Eskiden sığınma evleri, Sosyal Hizmetler ve Çocuk Esirgeme Kurumu’na (SHÇEK) bağlıydı. Mesai bitimine yakın saatlerde “Mesai bitti, yarın gelin” diyorlardı. Kadınları koruma işini kadın kuruluşları üstleniyordu. Elbette hâlâ pek çok sorun var ama şimdi kadınlar sokakta kalmıyor, günün her saatinde sığınacak yer bulabiliyorlar.

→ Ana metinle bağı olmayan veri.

-- ==== Sys2Proof/Machine/Session.lean ====
section
/-! DEFINITION. Machine/Session.lean: what the host can do to a CORE: Construct, Load, Step and Inspect, each when
60_exceptions.md R176 allows it, and several instances side by side (20_memory.md R57). The phase of a session is
the host's knowledge, not state of the CORE (10_state.md R28; log 12). -/

namespace Sys2Proof.Machine

/-! ### Inspect -/

/-- One of the four flags. -/
inductive FlagName where
  | zero | subtract | halfCarry | carry
  deriving DecidableEq, Repr

/-- What Inspect can read (10_state.md R30). -/
inductive Query where
  | reg (r : Reg)
  | flag (x : FlagName)
  | flagsByte
  | pc
  | mem (addr : Word)
  deriving DecidableEq, Repr

/-- What Inspect answers. -/
inductive Answer where
  | byte (v : Byte)
  | bool (x : Bool)
  | word (v : Word)
  deriving DecidableEq, Repr

/-- `F.z`, `F.n`, `F.h`, `F.c` (00_scope.md R7). -/
def getFlag (f : Flags) (x : FlagName) : Bool :=
  match x with
  | .zero => f.z
  | .subtract => f.n
  | .halfCarry => f.h
  | .carry => f.c

/-- Inspect: a value and no new state; an unbacked address is refused like any other read (10_state.md R30). -/
def inspect (q : Query) (s : State) : Except Fault Answer :=
  match q with
  | .reg r => .ok (.byte (s.getReg r))
  | .flag x => .ok (.bool (getFlag s.f x))
  | .flagsByte => .ok (.byte s.f.toByte)
  | .pc => .ok (.word s.pc)
  | .mem addr =>
    match memRead s addr with
    | .ok v => .ok (.byte v)
    | .error flt => .error flt

/-! ### Load -/

/-- Load: store bytes at addresses, in the order given; "it neither validates nor interprets a loaded image"
(20_memory.md R48, R51). An unbacked address faults like any other write (log 13), and the fault carries
no state: whether the bytes before it stay stored is open (log 15). -/
def load : List (Word × Byte) → State → Except Fault State
  | [], s => .ok s
  | item :: items, s =>
    match memWrite s item.1 item.2 with
    | .error flt => .error flt
    | .ok s' => load items s'

/-! ### A session -/

/-- Where a session stands. -/
inductive Phase where
  /-- Constructed, no Step taken yet. -/
  | loading
  /-- At least one Step taken, none faulted. -/
  | running
  /-- A Step has faulted: "the run is over" (60_exceptions.md R166). -/
  | stopped (flt : Fault)
  deriving DecidableEq, Repr

/-- A CORE and what the host has done with it. -/
structure Session where
  cpu : State
  phase : Phase
  deriving DecidableEq, Repr

/-- Why a host operation is not allowed. -/
inductive HostRefusal where
  /-- Load after the first Step (60_exceptions.md R176). Safe. -/
  | loadAfterStep
  /-- Step after a fault (60_exceptions.md R166, R176). Safe. -/
  | stepAfterFault
  /-- The machine refused the instruction; no instruction is refused. Safe. -/
  | noMeaning (r : Refusal)
  deriving DecidableEq, Repr

/-- Construct (70_reset_and_hazards.md R190). -/
def construct : Session := { cpu := State.reset, phase := .loading }

/-- Load in a session: before the first Step only. The inner result is the fault of an unbacked address (log 13). Such
a Load answers no session: the spec does not say whether the bytes given before that address stay stored, nor whether
the host may go on, and the model says neither (DESIGN CHOICE, log 15). -/
def sessionLoad (items : List (Word × Byte)) (x : Session) : Except HostRefusal (Except Fault Session) :=
  match x.phase with
  | .loading =>
    match load items x.cpu with
    | .ok s => .ok (.ok { x with cpu := s })
    | .error flt => .ok (.error flt)
  | .running => .error .loadAfterStep
  | .stopped _ => .error .loadAfterStep

/-- Step in a session: the new session and Ok (`none`) or the fault value. A faulting Step leaves the CORE as it
was and ends the run (40_step_cycle.md R86; 60_exceptions.md R165, R166). -/
def sessionStep (x : Session) : Except HostRefusal (Session × Option Fault) :=
  match x.phase with
  | .stopped _ => .error .stepAfterFault
  | .loading | .running =>
    match step x.cpu with
    | .next s => .ok ({ cpu := s, phase := .running }, none)
    | .fault flt => .ok ({ cpu := x.cpu, phase := .stopped flt }, some flt)
    | .refused r => .error (.noMeaning r)

/-! ### Several instances -/

/-- One Step of instance `k`; `none` where there is no such instance (20_memory.md R57). -/
def stepInstance (k : Nat) (cpus : List State) : Option (Host.Outcome (List State) Fault Refusal) :=
  match cpus[k]? with
  | none => none
  | some s =>
    match step s with
    | .next t => some (.next (cpus.set k t))
    | .fault flt => some (.fault flt)
    | .refused r => some (.refused r)

end Sys2Proof.Machine
end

Korunamayan kadınların sesi olur, hesap sorarız

25 Kasım Kadına Yönelik Şiddetle Uluslararası Mücadele Günü gibi günler, toplumsal cinsiyet rolleriyle örülen eşitsizliğin gözler önüne serildiği, eşitliğin, kadın mücadelesinin zorluk ve başarılarının konuşulduğu, taleplerin dile getirildiği günler. Dünya kadınlarının aynı günde, birlikte ses çıkarıyor olması önemli. Aynı anda sokaklara çıkıp “Kadın cinayetlerini durdurun” diye haykırsak belki de defalarca koruma talep ettiği ya da tedbir kararı aldırdığı halde korunamayan kadınların sesi olur, hesap sorarız. Elimizden geleni yapıyoruz ama daha gür bir sese ihtiyacımız var.

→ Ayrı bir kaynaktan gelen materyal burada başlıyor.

theorem witness_DecodedBytesAreTheRowsOpcode :
    decode [0x80, 0x55] = .row .addAB ∧ decode [0xCB, 0x00] = .row (.prefixCB 0x00) := by
  decide

/-- One opcode of each range's end has no entry, and each opcode beside a range has one. -/
theorem witness_UnrecognizedOpcodesAreTheListed :
    ([0x05, 0x07, 0x3F, 0x76, 0x86, 0x88, 0xC1, 0xC4, 0xDB, 0xFF].map fun op => decodeOpcode op false) =
        List.replicate 10 none ∧
      ([0x06, 0x3E, 0x40, 0x75, 0x77, 0x85, 0x87, 0xC2, 0xC3, 0xDA].map fun op =>
        (decodeOpcode op false).isSome) = List.replicate 10 true := by
  decide

theorem witness_OpcodeFieldsSelectTheInstruction :
    Decodes (0b01#2 ++ Reg.code .a ++ Reg.code .b) (.ld (.reg .a) (.reg .b)) :=
  ⟨.ldAB, rfl, rfl⟩

theorem witness_EveryInstructionButOneHasOneOpcode :
    (Instruction.ld .memHL .imm8) ≠ .ld .memHL .memHL ∧ Decodes 0x36 (.ld .memHL .imm8) :=
  ⟨by decide, .ldMemImm, rfl, rfl⟩

/-- Each shape of the first clause, and the second clause. -/
theorem witness_FirstByteTellsTheLength :
    [(decodeOpcode 0x80 false, opcodeLength 0x80), (decodeOpcode 0x40 false, opcodeLength 0x40),
     (decodeOpcode 0x7E false, opcodeLength 0x7E), (decodeOpcode 0x36 false, opcodeLength 0x36),
     (decodeOpcode 0xDA false, opcodeLength 0xDA), (decodeOpcode 0x76 false, opcodeLength 0x76)] =
      [(some .addAB, some 1), (some .ldBB, some 1), (some .ldAMem, some 1), (some .ldMemImm, some 2),
       (some .jpC, some 3), (none, none)] := by
  decide

/-- Both clauses at the highest place their bytes fit. -/
theorem witness_EncodedOperandsAreReadBack :
    holdsAt (startAt 0xFFFD [0x3E, 0x77]) 0xFFFD (encode .ldAImm 0x77 0) = true ∧
      readImm8 (startAt 0xFFFD [0x3E, 0x77]) = .ok 0x77 ∧
      holdsAt (startAt 0xFFFC [0xC3, 0x34, 0x12]) 0xFFFC (encode .jp 0 0x1234) = true ∧
      readImm16 (startAt 0xFFFC [0xC3, 0x34, 0x12]) = .ok 0x1234 := by
  decide

theorem witness_StepRunsTheDecodedRow :
    holdsAt (startAt 0xFFFE [0x41]) 0xFFFE [0x41] = true ∧ decode [0x41] = .row .ldBC ∧
      holdsAt (startAt 0xFFFD [0xCB, 0x40]) 0xFFFD [0xCB, 0x40] = true ∧ decode [0xCB, 0x40] = .row (.prefixCB 0x40) := by
  decide

/-- Each shape of instruction executes, a jump both ways. -/
theorem witness_NextPcOfEveryInstruction :
    [execute (.add .b) (startAt 0xFFFE []), execute (.ld .memHL (.reg .b)) (startAt 0xFFFE []),
     execute (.ld (.reg .b) .memHL) (startAt 0xFFFE []), execute (.ld (.reg .b) .imm8) (startAt 0xFFFD []),
     execute (.jp .always) (startAt 0xFFFC [0xC3, 0x34, 0x12]), execute (.jp .zero) (startAt 0xFFFD [])].map
        (fun x => x.toOption.map Prod.snd) =
      [some 0xFFFF, some 0xFFFF, some 0xFFFF, some 0xFFFF, some 0x1234, some 0x0000] := by
  decide

/-- One Step on the straight path, one that leaves it. -/
theorem witness_OnlyATakenJumpLeavesTheStraightPath :
    (nextOf (step (startAt 0xFFFD [0xCA, 0x34]))).map State.pc = some (0xFFFD + 3) ∧
      (nextOf (step (startAt 0xFFFC [0xC3, 0x34, 0x12]))).map State.pc = some 0x1234 := by
  decide

theorem witness_LoadRegisterFromRegister : Instr.ldBC.instruction = some (.ld (.reg .b) (.reg .c)) := rfl

/-- Both clauses at their boundary values of HL. -/
theorem witness_LoadRegisterFromMemory :
    Instr.ldHMem.instruction = some (.ld (.reg .h) .memHL) ∧ wordOf 0xFF 0xFE ≠ 0xFFFF ∧ wordOf 0x00 0x00 ≠ 0xFFFF ∧
      wordOf 0xFF 0xFF = 0xFFFF := by
  decide

theorem witness_LoadMemoryFromRegister :
    Instr.ldMemA.instruction = some (.ld .memHL (.reg .a)) ∧ wordOf 0xFF 0xFE ≠ 0xFFFF ∧ wordOf 0x00 0x00 ≠ 0xFFFF ∧
      wordOf 0xFF 0xFF = 0xFFFF := by
  decide

/-- Both clauses: PC beside 0xFFFE, and at it. -/
theorem witness_LoadRegisterFromImmediate :
    Instr.ldAImm.instruction = some (.ld (.reg .a) .imm8) ∧ (startAt 0xFFFD []).pc ≠ 0xFFFE ∧
      (startAt 0xFFFF []).pc ≠ 0xFFFE ∧ (startAt 0xFFFE []).pc = 0xFFFE := by
  decide

/-- Both clauses, the second by PC alone and by HL alone. -/
theorem witness_LoadMemoryFromImmediate :
    nextOf (exec .ldMemImm { startAt 0xFFFD [0x36, 0x55] with h := 0xFF, l := 0xFE }) =
        some { startAt 0xFFFD [0x36, 0x55] with h := 0xFF, l := 0xFE, pc := 0xFFFF } ∧
      faultOf (exec .ldMemImm (startAt 0xFFFE [0x36])) = some (.addressFault 0xFFFF) ∧
      faultOf (exec .ldMemImm { startAt 0 [0x36] with h := 0xFF, l := 0xFF }) = some (.addressFault 0xFFFF) := by
  decide

theorem witness_MemoryToMemoryLoadHasNoNetEffect :
    wordOf 0xFF 0xFE ≠ 0xFFFF ∧ Memory.wf State.reset.mem ∧ wordOf 0xFF 0xFF = 0xFFFF ∧
      nextOf (finish (execute (.ld .memHL .memHL) { State.reset with h := 0xFF, l := 0xFE })) =
        some { State.reset with h := 0xFF, l := 0xFE, pc := 1 } := by
  decide

/-- The first clause at the highest PC it covers below the top and at 0xFFFF, each flag both ways. -/
theorem witness_JumpGoesToTargetOrFallsThrough :
    (0xFFFC : Word) ≠ 0xFFFD ∧ (0xFFFF : Word) ≠ 0xFFFE ∧ State.reset.f.z = false ∧ State.reset.f.c = false ∧
      (Flags.fromByte 0x90).z = true ∧ (Flags.fromByte 0x90).c = true := by
  decide

theorem witness_TakenJumpFaultsAtTheTop :
    [startAt 0xFFFD [], startAt 0xFFFE []].map (fun s => faultOf (exec .jpNZ s)) =
        List.replicate 2 (some (.addressFault 0xFFFF)) ∧
      [startAt 0xFFFD [], startAt 0xFFFE []].map (fun s => faultOf (exec .jpC { s with f := Flags.fromByte 0x90 })) =
        List.replicate 2 (some (.addressFault 0xFFFF)) := by
  decide

/-- Both cases of the equivalence. -/
theorem witness_UnrecognizedOpcodeRecordsTheByte :
    memRead (startAt 0xFFFE [0xFF]) 0xFFFE = .ok 0xFF ∧ (0xFF : Byte) ≠ 0xCB ∧ decodeOpcode 0xFF false = none ∧
      memRead (startAt 0xFFFD [0xCB, 0x40]) 0xFFFD = .ok 0xCB ∧ memRead (startAt 0xFFFD [0xCB, 0x40]) 0xFFFE = .ok 0x40 := by
  decide

/-- A state for each case of the list. -/
theorem witness_AddressFaultExactlyInTheListedStates :
    [startAt 0xFFFF [], startAt 0xFFFE [0xCB], startAt 0xFFFE [0x36], startAt 0xFFFE [0xC3], startAt 0xFFFD [0xC3],
     { startAt 0 [0x7E] with h := 0xFF, l := 0xFF }, { startAt 0 [0x70] with h := 0xFF, l := 0xFF }].map
        (fun s => faultOf (step s)) =
      List.replicate 7 (some (.addressFault 0xFFFF)) := by
  decide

1996’da yapılan bir çalışma, kadınların yüzde 90-95’inin şiddeti normalleştirdiğini gösteriyordu. Kadınlar şiddetin sadece fiziksel olanını tanıyordu. Kusurlu kadınların şiddet yaşadığını savunup geleneksel, makbul kadın olmak için kendini yok sayanlar vardı. Kadın hareketinin sağladığı en muazzam değişiklik kadınların toplumsal cinsiyet rollerini ve bu roller sonucunda yaşanan şiddet ve ayrımcılığı fark etmesi oldu. Düşünün, kadına yönelik şiddetten bahsediyorsunuz ama şiddete maruz kalan kadınlar sorunu sahiplenmiyor. En büyük sorun buydu. Bunu çözdük.

Yasalar her türlü destek için uygun ama uygulama...

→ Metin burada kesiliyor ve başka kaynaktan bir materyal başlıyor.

/-! ## Loads -/

/-- The bytes of one granule from `va` on as a core's threads see them within a turn: its stores and its reductions in the
same view, oldest first (R87, R104, R177; log 33). -/
def Grid.turnBytes (g : Grid) (core v va : Nat) (bs : List Byte) : List Byte := g.effects.foldl (fun bs e =>
  match e.kind with
  | .store v' a _ b => if e.core == core && v' == v then overlayStores bs va [(a, b)] else bs
  | .red v' a _ op fmt uns b _ =>
    let n := atomBytes fmt
    if e.core == core && v' == v && decide (va ≤ a ∧ a + n ≤ va + bs.length) then
      let old := bytesToNat ((bs.drop (a - va)).take n)
      overlayAt bs (a - va) (natToBytes n (atomStep op fmt uns old b.toNat 0).1)
    else bs
  | _ => bs) bs

/-- Bytes of a view at DL1 and above: what stood there after the last boundary, under what the core's threads have done
in the turn (R87, R104). -/
def State.turnRead (s : State) (g : Grid) (t core v va : Nat) (h : HomeAt) (n : Nat) : List Byte :=
  if v = 0 then overlayStores (s.readIn t 0 va h n) va (g.storesOf core 0)
  else
    let g0 := va / 128 * 128
    ((g.turnBytes core v g0 (s.readIn t v g0 (granuleHome va h) 128)).drop (va % 128)).take n

/-! ## Pages of other devices (R38) -/

/-- What another device has told a thread of the page that holds an address; a page has 128 KiB at least (R60). -/
def Thread.toldOf (th : Thread) (va : Nat) : Option (Leaf × Nat) :=
  (th.pages.find? fun e => e.1 / 2 ^ 17 == va / 2 ^ 17).map (·.2)

/-- A translation as an instruction of a thread uses it: a page on another device has the attributes that the device has
told the thread, and until it has, those of `remoteLeaf`. -/
def State.laneXlate (s : State) (b tid va : Nat) (want : Want) : Except Err Xl :=
  match s.block? b with
  | none => .error (cXLATE, 1)
  | some k =>
    match s.xlate k.core k.tenant va want with
    | .error e => .error e
    | .ok x => .ok (if x.leaf.kind == .remote then ⟨(((k.thread tid).toldOf va).map (·.1)).getD x.leaf, x.home⟩ else x)

/-- The device and the address there that the test of a page goes to: the page lies on another device, and the thread
has not been told of it. -/
def State.untested (s : State) (b tid va : Nat) (want : Want) : Option (Nat × Nat) :=
  if ((s.thread b tid).toldOf va).isSome then none
  else match s.laneXlate b tid va want with
    | .ok x => (match x.home with | .remote d a => some (d, a) | _ => none)
    | .error _ => none

/-- A thread asks about a page on another device before it makes its access there, so that a fault that the device finds
is taken at the instruction (R38, R40; log 26): the tag it waits for, none where there is nothing to ask, or no way. The
test of an atomic carries its operation; that of a load or a store no bytes. -/
def State.askPage (s : State) (b tid va : Nat) (want : Want) (access scope : Nat) (opw : Option Dword) (nf : Bool) :
    State × Option Word :=
  match s.untested b tid va want, s.block? b with
  | some (d, a), some k =>
    let ty := if opw.isSome then 0x05 else if want == .wr then 0x03 else 0x01
    let (s', sent) := s.request k.tenant ty d scope a (opw.getD 0) 0 [] (.test b tid access va nf)
    if sent then (s', some s'.fabric.tagCtr) else (s, none)
  | _, _ => (s, none)

/-- Whether a block is frozen, which the write of an instruction meets before its translation (R99, R327). -/
def State.frozenAt (s : State) (b : Nat) : Bool := (s.block? b).any Block.frozen

/-- A lane that may have to ask first. -/
def State.askFirst (s : State) (b tid va : Nat) (want : Want) (access scope : Nat) (opw : Option Dword) (nf : Bool)
    (f : State → LaneOut) : LaneOut :=
  if want == .wr && s.frozenAt b then f s
  else match s.askPage b tid va want access scope opw nf with
    | (s, some tag) => .wait s (.remote tag)
    | (_, none) => f s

2019’da 30 bine yakın kadınla görüştük. Şiddeti tanıyorlar, türlerini biliyorlar, şiddetin kendilerine ve topluma verdiği zararın farkındalar. Görüştüğümüz kadınların yüzde 97’si kadınların şiddet yaşadığını kabul etti ve haklı şiddet olamayacağını savundu. Ama yaşadığı şiddetten kurtulmak için destek arayan kadınların oranı çok düşük. Bunu sorduğumuzda kadınların yüzde 67’si şiddetten kurtulmak için yeterince çaba harcamaktan korktuklarını bildirdi. Görüyoruz ki kadınlar kendileri gibi şiddetten kurtulmak için çaba harcayan kadınların sokak ortalarında öldürüldüğünü görüyor ve korkuyor.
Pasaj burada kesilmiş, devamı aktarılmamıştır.